TRY IT:
Indicate, with the number alone, how many lines in the listing below hold the string "unfold".

THE DATA:
※
theorem enterClock_within (s : State) (n : Nat) :
    Within [.regs, .jieth] [.link] s (enterClock s n) := by
  unfold enterClock
  try dsimp only
  repeat' first
    | decide | with_reducible apply Within.refl | with_reducible apply Within.ite | with_reducible apply Within.after (setLinkState_within _ _ _)
    | with_reducible apply setF_in
    | (rw [hits_cons]; simp only [hits_nil, hits_cons, Area.has, Reg.LINK_JPHY_LANE_LOCK, Reg.LINK_JPHY_LANE_ALIGNED, Reg.LINK_JPHY_LANE_LOST, Reg.LINK_JPHY_LANE_AW_FOUND, Reg.LINK_LINK_CFG_RETRAIN]; omega)
    | with_reducible apply Within.after (updLink_within _ _ _) | split
    | (with_reducible apply Within.fold (l := [.regs, .jieth]) (g := [.link]); intro _ _) | dsimp only

theorem setSelf_within (s : State) (n : Nat) :
    Within [.regs] [.jg] s (setSelf s n) := by
  unfold setSelf
  try dsimp only
  repeat' first
    | decide | with_reducible apply Within.refl | with_reducible apply Within.ite | with_reducible apply setF_in
    | (rw [hits_cons]; simp only [hits_nil, hits_cons, Area.has, Reg.JG_SELF_ADDR, Reg.JG_GLOBAL_DEPTH]; omega) | split | dsimp only

theorem mirrorGone_within (s : State) :
    Within [.regs, .out] [.pair] s (mirrorGone s) := by
  unfold mirrorGone
  try dsimp only
  repeat' first
    | decide | with_reducible apply Within.refl | with_reducible apply Within.ite | with_reducible apply setF_in | with_reducible apply raise_in
    | (rw [hits_cons]; simp only [hits_nil, hits_cons, Area.has, Reg.PAIR_PAIR_STATUS_MIRROR_OK, Reg.PAIR_PAIR_EVENTS_MIRROR_LOST]; omega) | split
    | dsimp only

theorem hopTimeout_within (s : State) (n tag : Nat) :
    Within [.jieth, .out] [] s (hopTimeout s n tag) := by
  unfold hopTimeout
  try dsimp only
  repeat' first
    | decide | with_reducible apply Within.refl | with_reducible apply Within.ite | with_reducible apply Within.after (ctlReply_within _ _ _) | split
    | dsimp only

theorem failRelays_within (s : State) (n : Nat) :
    Within [.regs, .jieth, .cmd, .aud, .out] [.perf, .aud, .cmd] s (failRelays s n) := by
  unfold failRelays
  try dsimp only
  repeat' first
    | decide | with_reducible apply Within.refl | with_reducible apply Within.ite | with_reducible apply Within.after (finishId_within _ _ _ _)
    | with_reducible apply Within.after (hopTimeout_within _ _ _) | split
    | (with_reducible apply Within.fold (l := [.regs, .jieth, .cmd, .aud, .out]) (g := [.perf, .aud, .cmd]); intro _ _)
    | with_reducible apply Within.set | (intro p hp; cases p <;> first | exact absurd (by decide) hp | rfl) | dsimp only

theorem changeUp_within (s : State) (n : Nat) :
    Within [.regs, .tim, .sel] [.ref] s (changeUp s n) := by
  unfold changeUp
  try dsimp only
  repeat' first
    | decide | with_reducible apply Within.refl | with_reducible apply Within.ite | with_reducible apply Within.after (dropSelection_within _)
    | with_reducible apply Within.after (dropPending_within _) | with_reducible apply setF_in
    | (rw [hits_cons]; simp only [hits_nil, hits_cons, Area.has, Reg.REF_SEL_STATUS_SELECTED]; omega) | split | dsimp only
※
SOLUTION:
6